My focus is workflow conversion. I would interview users to understand why they chose an unsanctioned tool, map the AS-IS workflow, classify data and output, then design a sanctioned TO-BE path that preserves the productivity benefit. For BA work, that means turning policy into concrete requirements: allowed data classes, review triggers, records retention, output verification, exception handling and success metrics.

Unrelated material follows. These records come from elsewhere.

theorem witness_TransactionsKeepTheInvariant : (smallDisplay [(0, 0)]).Inv := smallDisplay_lit_inv

/-- A full stack of the highest return addresses the bound admits, `PC` at its own bound. -/
theorem witness_StepKeepsPcBounds :
    ({ withCalls State.reset 16 0x1000 with pc := 0x10FE } : State).PcInv ∧
      (∃ t, step { withCalls State.reset 16 0x1000 with pc := 0x10FE } = .next t) ∧ (0x10FE : Word).toNat ≤ 0x10FE :=
  ⟨⟨by decide, by decide⟩, ⟨_, rfl⟩, by decide⟩

/-- The parameters of M12: `LOADSTORE_INCREMENTS_I = true`. -/
def incrementing (s : State) : State := { s with params := { s.params with loadstoreIncrementsI := true } }

/-- For every piece of state that instructions write, one that changes it; `I` by Fx55 as in M12. -/
theorem witness_EachPieceOfStateHasItsWriters :
    (∃ t, exec (.ldBcd 0) (withRegs State.reset [(0, 1)]) = .next t ∧ t.mem ≠ State.reset.mem) ∧
      (∃ t, exec (.storeRegs 0) (withRegs State.reset [(0, 1)]) = .next t ∧ t.mem ≠ State.reset.mem) ∧
        (∃ t, exec .cls (smallDisplay [(0, 0)]) = .next t ∧ t.pix ≠ (smallDisplay [(0, 0)]).pix) ∧
          (∃ t, exec (.call 0x300) (start 0x2300) = .next t ∧ t.stack ≠ (start 0x2300).stack ∧ t.sp ≠ (start 0x2300).sp) ∧
            (∃ t, exec (.ldI 0x300) State.reset = .next t ∧ t.i ≠ State.reset.i) ∧
              (∃ t, exec (.storeRegs 2) (incrementing (withI State.reset 0x400)) = .next t ∧ t.i = 0x403) ∧
              (∃ t, exec (.ldDt 0) (withRegs State.reset [(0, 1)]) = .next t ∧ t.dt ≠ State.reset.dt) ∧
                (∃ t, exec (.ldSt 0) (withRegs State.reset [(0, 1)]) = .next t ∧ t.st ≠ State.reset.st) ∧
                  ∃ t, exec (.rnd 0 0) State.reset = .next t ∧ t.draws ≠ State.reset.draws :=
  ⟨⟨_, rfl, by decide⟩, ⟨_, rfl, by decide⟩, ⟨_, rfl, by decide⟩, ⟨_, rfl, by decide, by decide⟩, ⟨_, rfl, by decide⟩,
    ⟨_, rfl, by decide⟩, ⟨_, rfl, by decide⟩, ⟨_, rfl, by decide⟩, _, rfl, by decide⟩

/-- A register written, `PC` moved, and a fault entry. -/
theorem witness_EachPieceOfStateHasItsWriters_latch :
    (∃ t, exec (.ldImm 3 7) State.reset = .next t ∧ t.reg 3 ≠ State.reset.reg 3 ∧ t.pc ≠ State.reset.pc) ∧
      ∃ t, exec .ret State.reset = .next t ∧ t.faulted ≠ State.reset.faulted ∧
        t.faultRecord ≠ State.reset.faultRecord ∧ t.pc = State.reset.pc :=
  ⟨⟨_, rfl, by decide, by decide⟩, _, rfl, by decide, by decide, by decide⟩

/-- Two states that agree on V1 and V2, which 8124 reads, and differ in V3. -/
theorem witness_RegistersReadAndWrittenAreThoseOfTheTable :
    (∃ t, exec (.addReg 1 2) State.reset = .next t) ∧ Spec.writes (.addReg 1 2) 3 = false ∧
      (∀ r, Spec.reads (.addReg 1 2) State.reset.params r = true →
        (withRegs State.reset [(3, 7)]).reg r = State.reset.reg r) ∧
        (withRegs State.reset [(3, 7)]).reg 3 ≠ State.reset.reg 3 :=
  ⟨⟨_, rfl⟩, by decide, by decide, by decide⟩

/-- Two states that differ in the sound timer, in a stack entry above `SP` and in the record. -/
theorem witness_UnobservableStateStaysUnobservable :
    Spec.SameToPrograms (start 0x6A5C)
      { start 0x6A5C with
        st := 5
        stack := (start 0x6A5C).stack.set 0 0x202
        faultRecord := ⟨.stackOverflow, 0x200, 0x2400, 0⟩ } ∧
      ∃ t, step (start 0x6A5C) = .next t :=
  ⟨⟨rfl, fun j hj => absurd hj (by rw [show (start 0x6A5C).sp.val = 0 by decide]; exact Nat.not_lt_zero j)⟩,
    _, rfl⟩

theorem witness_ZeroSlideReachesProgramBase :
    State.reset.faulted = false ∧ State.reset.pc.toNat = 0 ∧ (∀ a, a < 0x200 → State.reset.readByte a = 0) ∧ 256 ≤ 256 :=
  ⟨by decide, by decide, fun _ _ => rfl, by decide⟩

theorem witness_IdleStatesDoNotChange_jump :
    (start 0x1200).faulted = false ∧ (start 0x1200).nextInstr = some (.jp 0x200) ∧
      (0x200 : Addr).toNat = (start 0x1200).pc.toNat := by decide

theorem witness_IdleStatesDoNotChange_keyWait :
    (start 0xF20A).nextInstr = some (.ldKey 2) ∧ ∀ k, k < 16 → (start 0xF20A).isPressed k = false := by decide

/-- A call at the deepest level that still succeeds, at the last address that can be fetched. -/
theorem witness_RespectfulStepIsSafe_call :
    (withCalls (startAt 0xFFE 0x2400) 15 0x202).faulted = false ∧
      (withCalls (startAt 0xFFE 0x2400) 15 0x202).pc.toNat ≤ 0xFFE ∧
        (withCalls (startAt 0xFFE 0x2400) 15 0x202).nextInstr = some (.call 0x400) ∧
          (withCalls (startAt 0xFFE 0x2400) 15 0x202).sp.val < 16 := by decide

/-- A block that ends at 0xFFF, and the highest key. -/
theorem witness_RespectfulStepIsSafe_block :
    (withI (start 0xFF55) 0xFF0).nextInstr = some (.storeRegs 15) ∧
      (∀ j, j < 16 → (withI (start 0xFF55) 0xFF0).i.toNat + j < 0x1000) ∧
        (withRegs (start 0xE59E) [(5, 15)]).nextInstr = some (.skp 5) ∧
          ((withRegs (start 0xE59E) [(5, 15)]).reg 5).toNat < 16 := by decide

end Sys2Proof.Tests
end

section
/-! The parameters and PC of a reset instance, and the statement of 00_scope.md R6 about the default one. -/

namespace Sys2Proof

/-- The defaults of 00_scope.md R6, written out. -/
theorem Params.default_eq : Params.default = ⟨64, 32, 0x000, 0x000, .noBorrow, .vx, false⟩ := rfl

namespace Machine

@[simp] theorem State.resetOf_params (p : Params) (draws : Nat) : (State.resetOf p draws).params = p := rfl

@[simp] theorem State.resetOf_pc (p : Params) (draws : Nat) : (State.resetOf p draws).pc = p.resetPc := rfl

theorem State.reset_params : State.reset.params = Params.default :=
  State.resetOf_params Params.default 0

theorem State.reset_pc : State.reset.pc = Params.default.resetPc :=
  State.resetOf_pc Params.default 0
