-- ==== Sys2Proof/Machine/Step.lean ====
section
/-! DEFINITION. One step: the host's next action, performed whole (spec/20_memory.md R68, R70). -/

namespace Sys2Proof.Machine

/-- One step of the machine. -/
def step (s : State) : Host.Outcome State Fault Refusal := takeAction s

/-- HUFFENC fetches no instructions (R72): its next command is the next word the host writes to CMD. This is s with
that write as the host's very next action (log entry 1). -/
def State.withFetchWord (s : State) (nbits w : Nat) : State := queueWord nbits w s

end Sys2Proof.Machine
end

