-- ==== Sys2Proof/Laws/CodeTable.lean ====
section
/-! SUPPORT. What the Code Table Generator does (spec/43_code_table_generator.md R200), on the tree TreeBuild makes. -/

namespace Sys2Proof.Laws

open Sys2Proof.Machine

/-- The paths of a tree belong to its leaves, in the same order. -/
theorem CodeTree.map_fst_paths (T : CodeTree) (pre : Bits) : (T.paths pre).map Prod.fst = T.leafList.map Prod.fst := by
  induction T generalizing pre with
  | leaf b n => rfl
  | node l r ihl ihr => simp [CodeTree.paths, CodeTree.leafList, ihl, ihr]

/-- Writing a list of entries for different byte values: each entry is read back, and nothing else changed. -/
theorem readAt_foldl_writeAt {ps : List (Byte × Bits)} (hnd : (ps.map Prod.fst).Nodup) (t : Table Bits) (b : Byte) :
    (∀ p, (b, p) ∈ ps → readAt (ps.foldl (fun code p => writeAt code p.1 p.2) t) b = p) ∧
    (b ∉ ps.map Prod.fst → readAt (ps.foldl (fun code p => writeAt code p.1 p.2) t) b = readAt t b) := by
  induction ps generalizing t with
  | nil => simp
  | cons q ps ih =>
    obtain ⟨hq, hnd⟩ := List.nodup_cons.1 hnd
    obtain ⟨hmem, hnot⟩ := ih hnd (writeAt t q.1 q.2)
    rw [List.foldl_cons]
    refine ⟨fun p hp => ?_, fun hb => ?_⟩
    · rcases List.mem_cons.1 hp with rfl | hp
      · simpa using hnot hq
      · exact hmem p hp
    · simp only [List.map_cons, List.mem_cons, not_or] at hb
      simpa [hb.1] using hnot hb.2

theorem map_fst_symbols (freq : Table Word) :
    (symbols freq).map Prod.fst = allBytes.filter fun b => readAt freq b != 0 := by
  simp [symbols, Function.comp_def]

theorem mem_map_fst_symbols {freq : Table Word} {b : Byte} : b ∈ (symbols freq).map Prod.fst ↔ readAt freq b ≠ 0 := by
  rw [map_fst_symbols]
  simp

/-- R200 on TreeBuild's tree, with at least two byte values: TREE holds a tree greedily merged from the leaves whose paths
are the codes of the counted byte values, and the other byte values have no code. -/
theorem codeOf_spec {freq : Table Word} (h : 2 ≤ nsym freq) :
    ∃ T : CodeTree, MergedByCount (leafTrees freq) T ∧ T.leafList.Perm (symbols freq) ∧
      (∀ b p, (b, p) ∈ T.paths [] → readAt (codeOf freq) b = p) ∧
      (∀ b, readAt freq b ≠ 0 → (b, readAt (codeOf freq) b) ∈ T.paths []) ∧
      (∀ b, readAt freq b = 0 → readAt (codeOf freq) b = []) ∧
      Represents (treeBuild freq).1 (treeBuild freq).2 T := by
  obtain ⟨T, more, hbuild, hrep, hg, hmore, -⟩ := treeBuild_spec h
  have hleaf : T.leafList.Perm (symbols freq) := flatMap_leafList_leafTrees freq ▸ hg.leafList
  have hkeys : ((T.paths []).map Prod.fst).Perm ((symbols freq).map Prod.fst) := by
    rw [T.map_fst_paths]
    exact hleaf.map _
  have hnd : ((T.paths []).map Prod.fst).Nodup := by
    rw [hkeys.nodup_iff, map_fst_symbols]
    exact nodup_allBytes.filter _
  have hcode : codeOf freq = (T.paths []).foldl (fun code p => writeAt code p.1 p.2) (fillTable []) := by
    rw [codeOf, hbuild, codeGen, hrep.walk]
    simp [length_leaves, hmore]
    omega
  refine ⟨T, hg, hleaf, fun b p hp => ?_, fun b hb => ?_, fun b hb => ?_, hbuild ▸ hrep⟩
  · rw [hcode]
    exact (readAt_foldl_writeAt hnd _ b).1 p hp
  · have hb' : b ∈ (T.paths []).map Prod.fst := hkeys.mem_iff.2 (mem_map_fst_symbols.2 hb)
    obtain ⟨⟨b', p⟩, hp, rfl⟩ := List.mem_map.1 hb'
    rw [hcode, (readAt_foldl_writeAt hnd _ b').1 p hp]
    exact hp
  · rw [hcode, (readAt_foldl_writeAt hnd _ b).2]
    · simp
    · rw [hkeys.mem_iff, mem_map_fst_symbols]
      exact fun h => h hb

/-- R175, R200: with one byte value its code is "0". -/
theorem codeOf_single {freq : Table Word} {b : Byte} (hb : readAt freq b ≠ 0)
    (honly : ∀ c, c ≠ b → readAt freq c = 0) : codeOf freq = writeAt (fillTable []) b [false] := by
  simp [codeOf, treeBuild_single hb honly, codeGen, walk]

end Sys2Proof.Laws
end

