/-- R252, flags written: after Push STATUS.BITCNT is the exact length of BITBUF. -/
theorem bitCount_field_push :
    ((readRegister 0x004#12 (push bits s)).extractLsb' 8 3).toNat = (push bits s).bitBuf.length := by
  obtain ⟨-, -, -, -, hcount, -⟩ := statusFields (push bits s)
  exact hcount (length_push_bitBuf_le bits s)

end Pushing

/-! SUPPORT. A strict bound on sums over the byte values. -/

section StrictSums

theorem sumBytes_lt {f g : Byte → Nat} {d : Byte} (h : ∀ b, f b ≤ g b) (hd : f d < g d) :
    sumBytes f < sumBytes g := by
  rw [sumBytes_eq_sum, sumBytes_eq_sum]
  exact Finset.sum_lt_sum (fun b _ => h b) ⟨d, by simp, hd⟩

end StrictSums

/-! SUPPORT. PACK in PACKING, with an occurrence owed and with none (spec/45_bit_packer.md R252). -/

section Packing
variable {d : Byte} {s : State}

/-- R121: PACK's row of the legality table. -/
theorem legal_pack_iff {p : Phase} : legal (.pack d) p = true ↔ p = .packing := by
  simp [legal]

/-- R252: with an occurrence owed PACK writes REMAIN[d] and PACKED_IN and pushes CODE[d]. -/
theorem exec_pack (hs : s.phase = .packing) (hd : readAt s.remain d ≠ 0) :
    exec (.pack d) s = .next (push (readAt s.code d)
      { s with remain := writeAt s.remain d (readAt s.remain d - 1), packedIn := s.packedIn + 1 }) :=
  (exec_eq_perform _ s).trans
    (perform_ok (.inl (by simp [hs])) (legal_pack_iff.2 hs) (packBody_ok.2 ⟨hd, rfl⟩))

/-- R252: with none owed PACK raises INPUT_MISMATCH on the state before it. -/
theorem exec_pack_mismatch (hs : s.phase = .packing) (hd : readAt s.remain d = 0) :
    exec (.pack d) s = .next (raiseError .inputMismatch (encode (.pack d)) s) :=
  (exec_eq_perform _ s).trans
    (perform_error (by simp [hs]) (legal_pack_iff.2 hs) (packBody_error.2 ⟨hd, rfl⟩))

/-- R252, corner cases: while an occurrence is owed, pass 2 has presented fewer bytes than pass 1 counted. -/
theorem packedIn_lt_origSize (h : Inv s) (hs : s.phase = .packing) (hd : readAt s.remain d ≠ 0) :
    s.packedIn.toNat < s.origSize.toNat := by
  have hb := h.built (.inl (by simp [stage, hs]))
  have howed := hb.owed d
  have hpos : 0 < (readAt s.remain d).toNat := Nat.pos_of_ne_zero (mt (BitVec.eq_of_toNat_eq (y := 0)) hd)
  rw [hb.packed, ← h.counted]
  exact sumBytes_lt (fun b => Nat.sub_le _ _) (Nat.sub_lt (hpos.trans_le howed) hpos)

/-- R252, corner cases: so PACKED_IN does not wrap, and stays at most ORIG_SIZE. -/
theorem packedIn_add_one_le (h : Inv s) (hs : s.phase = .packing) (hd : readAt s.remain d ≠ 0) :
    (s.packedIn + 1).toNat ≤ s.origSize.toNat := by
  rw [BitVec.toNat_add]
  exact (Nat.mod_le _ _).trans (packedIn_lt_origSize h hs hd)

end Packing

/-! The statements of spec/45_bit_packer.md about Push and PACK. -/

section SettledPacking

/-- Settles O31: `push_spec`, with the bits of each byte written out. -/
theorem pushEmitsWholeBytesInOrder : Obligations.PushEmitsWholeBytesInOrder := by
  intro bits s
  obtain ⟨bytes, hout, hbits, hbytes, hleft⟩ := push_spec bits s
  exact ⟨bytes, hout, funext byteBits_eq_list ▸ hbits, hbytes, hleft, length_push_bitBuf_le bits s⟩

/-- Settles O29: PACK's own effect is Push on the counted-down state; then the two errors. -/
theorem packPushesCode : Obligations.PackPushesCode := by
  refine fun d s => ⟨rfl, fun hs hd => ?_, fun hs hd => ?_, fun hs he => ?_⟩
  · obtain ⟨bytes, hout, hbits, hbytes, -⟩ := push_spec (readAt s.code d)
      { s with remain := writeAt s.remain d (readAt s.remain d - 1), packedIn := s.packedIn + 1 }
    exact ⟨_, bytes, exec_pack hs hd, fun b => readAt_writeAt _ _ b _, rfl, hout, hbits, hbytes,
      length_push_bitBuf_le _ _, bitCount_field_push _ _, fun h => packedIn_add_one_le h hs hd, rfl⟩
  · rw [exec_pack_mismatch hs hd, raiseError, hs]
  · exact exec_illegal he (Bool.eq_false_iff.2 (legal_pack_iff.not.2 hs))

end SettledPacking
end Sys2Proof.Laws

namespace Sys2Proof.Laws

open Sys2Proof.Machine

/-! SUPPORT. The two ways out of ERROR, for a command and for a step (spec/60_exceptions.md R303). -/

section LeavingError
variable {s t : State}

/-- R303: the only command that leaves ERROR is START. -/
theorem exec_leaves_error {c : Instr} (hs : s.phase = .error) (h : exec c s = .next t) (ht : t.phase ≠ .error) :
    c = .start ∧ t = startRun s := by
  by_cases hc : c = .start
  · subst hc
    rw [exec_start] at h
    cases h
    exact ⟨rfl, rfl⟩
  · rw [exec_ignored hs hc] at h
    cases h
    exact absurd hs ht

17.5 Risk / Compliance version

The key is risk-tiered governance with evidence. I would define prohibited uses, high-risk review triggers, data handling rules, citizen developer guardrails, exception authority and monitoring KRIs. For financial services, I would pay special attention to PII leakage, conduct risk, records retention, third-party exposure, model-risk misuse, auditability and customer harm.

18. Common Pitfalls

PitfallConsequenceBetter approach
Treating all shadow AI as misconductusers hide the behavior and governance loses visibilitystart with workflow demand and risk tiering
Publishing a ban without approved alternativesproductivity need remains unmetprovide catalog and intake routes
Ignoring low-code and SaaS embedded AIcitizen tools become untracked production systemsregister apps and review connectors
Relying only on trainingsensitive data still movescombine literacy, DLP, gateway and monitoring
Over-gating low-risk useemployees bypass slow processself-service for low-risk tiers
Under-gating customer workflowscustomer harm and audit gapsformal gates for Tier 3/Tier 4
No platform migration backlogevery discovery becomes manual caseworkconvert repeated demand into golden paths
No exception expirytemporary deviations become permanent shadow policytime-box exceptions and monitor aging
Dashboard counts only violationsmanagement misses unmet demandshow demand, migration, adoption and risk reduction

19. Final Principle

The goal is not an AI-free enterprise.

The goal is an enterprise where employees can safely use AI for real work because:

  • the approved paths are easy to find,
  • the data boundaries are clear,
  • high-risk workflows have appropriate friction,
  • citizen developers can build inside guardrails,
  • useful shadow demand becomes platform capability,
  • prohibited behavior is blocked and remediated,
  • and management can see risk, value, adoption and evidence in one operating system.

Shadow AI maturity is reached when discovery no longer feels like policing and migration no longer feels like punishment. It becomes a product feedback loop for building safer, better AI pathways.